Грэм Грин - Человеческий фактор
Когда позже днем зазвонил телефон, Кэсл был уверен, что это Сара: кто-то в Лондоне, должно быть, сообщил ей номер, возможно, Борис. Во рту у него пересохло, и он с трудом выдавил из себя:
– Кто это?
– Борис.
– Ты где?
– Здесь, в Москве.
– Ты видел Сару?
– Я разговаривал с ней.
– Она в порядке?
– Да, да, в порядке.
– А Сэм?
– Он тоже в порядке.
– Когда они будут здесь?
– Вот об этом я и хотел с тобой поговорить. Посиди, пожалуйста, дома. Никуда не уходи. Я сейчас приеду.
– Но когда я все-таки их увижу?
– Это мы должны с тобой обсудить. Есть сложности.
– Какие сложности?
– Подожди – увидимся, все узнаешь.
Но Кэсл просто не мог сидеть на месте – он взял книгу и снова ее положил; пошел на кухню, где Анна варила суп. Она сказала:
– Дзинь-дзинь-дзинь. – Но это было уже не смешно.
Кэсл вернулся к окну – снова повалил снег. Когда наконец раздался стук в дверь, у него было такое чувство, что он прождал не один час. Борис протянул ему полиэтиленовый пакет из беспошлинного магазина. Он сказал:
– Сара просила раздобыть тебе «Джи-энд-Би». Одну бутылку от нее и одну от Сэма.
– Так в чем же сложности? – спросил Кэсл.

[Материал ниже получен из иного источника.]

/-! ### State.setIrqEn -/

@[simp] theorem State.setIrqEn_seq (v : Word) (s : State) : (s.setIrqEn v).seq = s.seq := rfl
@[simp] theorem State.setIrqEn_done (v : Word) (s : State) : (s.setIrqEn v).done = s.done := rfl
@[simp] theorem State.setIrqEn_err (v : Word) (s : State) : (s.setIrqEn v).err = s.err := rfl
@[simp] theorem State.setIrqEn_drop (v : Word) (s : State) : (s.setIrqEn v).drop = s.drop := rfl
@[simp] theorem State.setIrqEn_treeValid (v : Word) (s : State) : (s.setIrqEn v).treeValid = s.treeValid := rfl
@[simp] theorem State.setIrqEn_codesValid (v : Word) (s : State) : (s.setIrqEn v).codesValid = s.codesValid := rfl
@[simp] theorem State.setIrqEn_fatal (v : Word) (s : State) : (s.setIrqEn v).fatal = s.fatal := rfl
@[simp] theorem State.setIrqEn_errCode (v : Word) (s : State) : (s.setIrqEn v).errCode = s.errCode := rfl
@[simp] theorem State.setIrqEn_lastOp (v : Word) (s : State) : (s.setIrqEn v).lastOp = s.lastOp := rfl
@[simp] theorem State.setIrqEn_inLen (v : Word) (s : State) : (s.setIrqEn v).inLen = s.inLen := rfl
@[simp] theorem State.setIrqEn_outLen (v : Word) (s : State) : (s.setIrqEn v).outLen = s.outLen := rfl
@[simp] theorem State.setIrqEn_totalBits (v : Word) (s : State) : (s.setIrqEn v).totalBits = s.totalBits := rfl
@[simp] theorem State.setIrqEn_pad (v : Word) (s : State) : (s.setIrqEn v).pad = s.pad := rfl
@[simp] theorem State.setIrqEn_nsym (v : Word) (s : State) : (s.setIrqEn v).nsym = s.nsym := rfl
@[simp] theorem State.setIrqEn_root (v : Word) (s : State) : (s.setIrqEn v).root = s.root := rfl
@[simp] theorem State.setIrqEn_nnodes (v : Word) (s : State) : (s.setIrqEn v).nnodes = s.nnodes := rfl
@[simp] theorem State.setIrqEn_irqEn (v : Word) (s : State) : (s.setIrqEn v).irqEn = v.setWidth 2 := rfl
@[simp] theorem State.setIrqEn_errInfo (v : Word) (s : State) : (s.setIrqEn v).errInfo = s.errInfo := rfl
@[simp] theorem State.setIrqEn_capIn (v : Word) (s : State) : (s.setIrqEn v).capIn = s.capIn := rfl
@[simp] theorem State.setIrqEn_capOut (v : Word) (s : State) : (s.setIrqEn v).capOut = s.capOut := rfl
@[simp] theorem State.setIrqEn_freq (v : Word) (s : State) : (s.setIrqEn v).freq = s.freq := rfl
@[simp] theorem State.setIrqEn_codeLen (v : Word) (s : State) : (s.setIrqEn v).codeLen = s.codeLen := rfl
@[simp] theorem State.setIrqEn_codeBits (v : Word) (s : State) : (s.setIrqEn v).codeBits = s.codeBits := rfl
@[simp] theorem State.setIrqEn_nodes (v : Word) (s : State) : (s.setIrqEn v).nodes = s.nodes := rfl
@[simp] theorem State.setIrqEn_inMem (v : Word) (s : State) : (s.setIrqEn v).inMem = s.inMem := rfl
@[simp] theorem State.setIrqEn_outMem (v : Word) (s : State) : (s.setIrqEn v).outMem = s.outMem := rfl
@[simp] theorem State.setIrqEn_pq (v : Word) (s : State) : (s.setIrqEn v).pq = s.pq := rfl
@[simp] theorem State.setIrqEn_walk (v : Word) (s : State) : (s.setIrqEn v).walk = s.walk := rfl
@[simp] theorem State.setIrqEn_inEpoch (v : Word) (s : State) : (s.setIrqEn v).inEpoch = s.inEpoch := rfl
@[simp] theorem State.setIrqEn_outEpoch (v : Word) (s : State) : (s.setIrqEn v).outEpoch = s.outEpoch := rfl
@[simp] theorem State.setIrqEn_draws (v : Word) (s : State) : (s.setIrqEn v).draws = s.draws := rfl
@[simp] theorem State.setIrqEn_script (v : Word) (s : State) : (s.setIrqEn v).script = s.script := rfl
@[simp] theorem State.setIrqEn_turns (v : Word) (s : State) : (s.setIrqEn v).turns = s.turns := rfl
@[simp] theorem State.setIrqEn_reads (v : Word) (s : State) : (s.setIrqEn v).reads = s.reads := rfl

/-! ### State.storeIn -/

@[simp] theorem State.storeIn_seq (a : Nat) (bs : List Byte) (s : State) : (s.storeIn a bs).seq = s.seq := rfl
@[simp] theorem State.storeIn_done (a : Nat) (bs : List Byte) (s : State) : (s.storeIn a bs).done = s.done := rfl
@[simp] theorem State.storeIn_err (a : Nat) (bs : List Byte) (s : State) : (s.storeIn a bs).err = s.err := rfl
@[simp] theorem State.storeIn_drop (a : Nat) (bs : List Byte) (s : State) : (s.storeIn a bs).drop = s.drop := rfl
@[simp] theorem State.storeIn_treeValid (a : Nat) (bs : List Byte) (s : State) : (s.storeIn a bs).treeValid = s.treeValid := rfl
@[simp] theorem State.storeIn_codesValid (a : Nat) (bs : List Byte) (s : State) : (s.storeIn a bs).codesValid = s.codesValid := rfl
@[simp] theorem State.storeIn_fatal (a : Nat) (bs : List Byte) (s : State) : (s.storeIn a bs).fatal = s.fatal := rfl
@[simp] theorem State.storeIn_errCode (a : Nat) (bs : List Byte) (s : State) : (s.storeIn a bs).errCode = s.errCode := rfl
@[simp] theorem State.storeIn_lastOp (a : Nat) (bs : List Byte) (s : State) : (s.storeIn a bs).lastOp = s.lastOp := rfl
@[simp] theorem State.storeIn_inLen (a : Nat) (bs : List Byte) (s : State) : (s.storeIn a bs).inLen = s.inLen := rfl
@[simp] theorem State.storeIn_outLen (a : Nat) (bs : List Byte) (s : State) : (s.storeIn a bs).outLen = s.outLen := rfl
@[simp] theorem State.storeIn_totalBits (a : Nat) (bs : List Byte) (s : State) : (s.storeIn a bs).totalBits = s.totalBits := rfl
@[simp] theorem State.storeIn_pad (a : Nat) (bs : List Byte) (s : State) : (s.storeIn a bs).pad = s.pad := rfl
@[simp] theorem State.storeIn_nsym (a : Nat) (bs : List Byte) (s : State) : (s.storeIn a bs).nsym = s.nsym := rfl
@[simp] theorem State.storeIn_root (a : Nat) (bs : List Byte) (s : State) : (s.storeIn a bs).root = s.root := rfl
@[simp] theorem State.storeIn_nnodes (a : Nat) (bs : List Byte) (s : State) : (s.storeIn a bs).nnodes = s.nnodes := rfl
@[simp] theorem State.storeIn_irqEn (a : Nat) (bs : List Byte) (s : State) : (s.storeIn a bs).irqEn = s.irqEn := rfl
@[simp] theorem State.storeIn_errInfo (a : Nat) (bs : List Byte) (s : State) : (s.storeIn a bs).errInfo = s.errInfo := rfl
@[simp] theorem State.storeIn_capIn (a : Nat) (bs : List Byte) (s : State) : (s.storeIn a bs).capIn = s.capIn := rfl
@[simp] theorem State.storeIn_capOut (a : Nat) (bs : List Byte) (s : State) : (s.storeIn a bs).capOut = s.capOut := rfl
@[simp] theorem State.storeIn_freq (a : Nat) (bs : List Byte) (s : State) : (s.storeIn a bs).freq = s.freq := rfl
@[simp] theorem State.storeIn_codeLen (a : Nat) (bs : List Byte) (s : State) : (s.storeIn a bs).codeLen = s.codeLen := rfl
@[simp] theorem State.storeIn_codeBits (a : Nat) (bs : List Byte) (s : State) : (s.storeIn a bs).codeBits = s.codeBits := rfl
@[simp] theorem State.storeIn_nodes (a : Nat) (bs : List Byte) (s : State) : (s.storeIn a bs).nodes = s.nodes := rfl
@[simp] theorem State.storeIn_inMem (a : Nat) (bs : List Byte) (s : State) : (s.storeIn a bs).inMem = Memory.writeBytes s.inMem a bs := rfl
@[simp] theorem State.storeIn_outMem (a : Nat) (bs : List Byte) (s : State) : (s.storeIn a bs).outMem = s.outMem := rfl
@[simp] theorem State.storeIn_pq (a : Nat) (bs : List Byte) (s : State) : (s.storeIn a bs).pq = s.pq := rfl
@[simp] theorem State.storeIn_walk (a : Nat) (bs : List Byte) (s : State) : (s.storeIn a bs).walk = s.walk := rfl
@[simp] theorem State.storeIn_inEpoch (a : Nat) (bs : List Byte) (s : State) : (s.storeIn a bs).inEpoch = s.inEpoch := rfl
@[simp] theorem State.storeIn_outEpoch (a : Nat) (bs : List Byte) (s : State) : (s.storeIn a bs).outEpoch = s.outEpoch := rfl
@[simp] theorem State.storeIn_draws (a : Nat) (bs : List Byte) (s : State) : (s.storeIn a bs).draws = s.draws := rfl
@[simp] theorem State.storeIn_script (a : Nat) (bs : List Byte) (s : State) : (s.storeIn a bs).script = s.script := rfl
@[simp] theorem State.storeIn_turns (a : Nat) (bs : List Byte) (s : State) : (s.storeIn a bs).turns = s.turns := rfl
@[simp] theorem State.storeIn_reads (a : Nat) (bs : List Byte) (s : State) : (s.storeIn a bs).reads = s.reads := rfl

– Дай мне хотя бы раздеться.
– Ты действительно видел ее?
– Я говорил с ней по телефону. Из автомата. Она в провинции, у твоей матери.
– Я знаю.
– Было бы несколько странно, если бы я явился к ней туда.
– Тогда откуда же тебе известно, что она здорова?
– Она мне так сказала.
– А голос у нее звучал нормально?
– Да, да, Морис. Я уверен…
– В чем все-таки сложности? Меня же вывезли.
– Это было очень просто. Фальшивый паспорт, махинация со слепцом и маленькая мистификация, которую мы устроили у паспортного контроля, когда тебя проводила мимо него стюардесса «Эр-Франс». Мужчина, похожий на тебя. Направлялся в Прагу. Паспорт у него был не совсем в порядке…
– Ты так и не сказал мне, в чем сложности.
– Мы всегда считали, что, когда ты благополучно доберешься сюда, они не станут мешать Саре воссоединиться с тобой.
– Они и не могут ей помешать.
– У Сэма нет паспорта. Вам надо было записать его в паспорт матери. Похоже, может потребоваться уйма времени, чтобы все утрясти. И еще одно: твои люди намекнули, что, если Сара попытается покинуть страну, ее арестуют за соучастие. Она была другом Карсона, она была твоим агентом в Йоханнесбурге… Дорогой мой Морис, все, боюсь, совсем не так просто.
– Ты же обещал.
– Я знаю, что мы обещали. Искренне. Еще и сейчас можно было бы вывезти ее, если бы она оставила там сына, но она говорит, что не пойдет на это. Ему нелегко в школе. Нелегко жить с твоей матерью.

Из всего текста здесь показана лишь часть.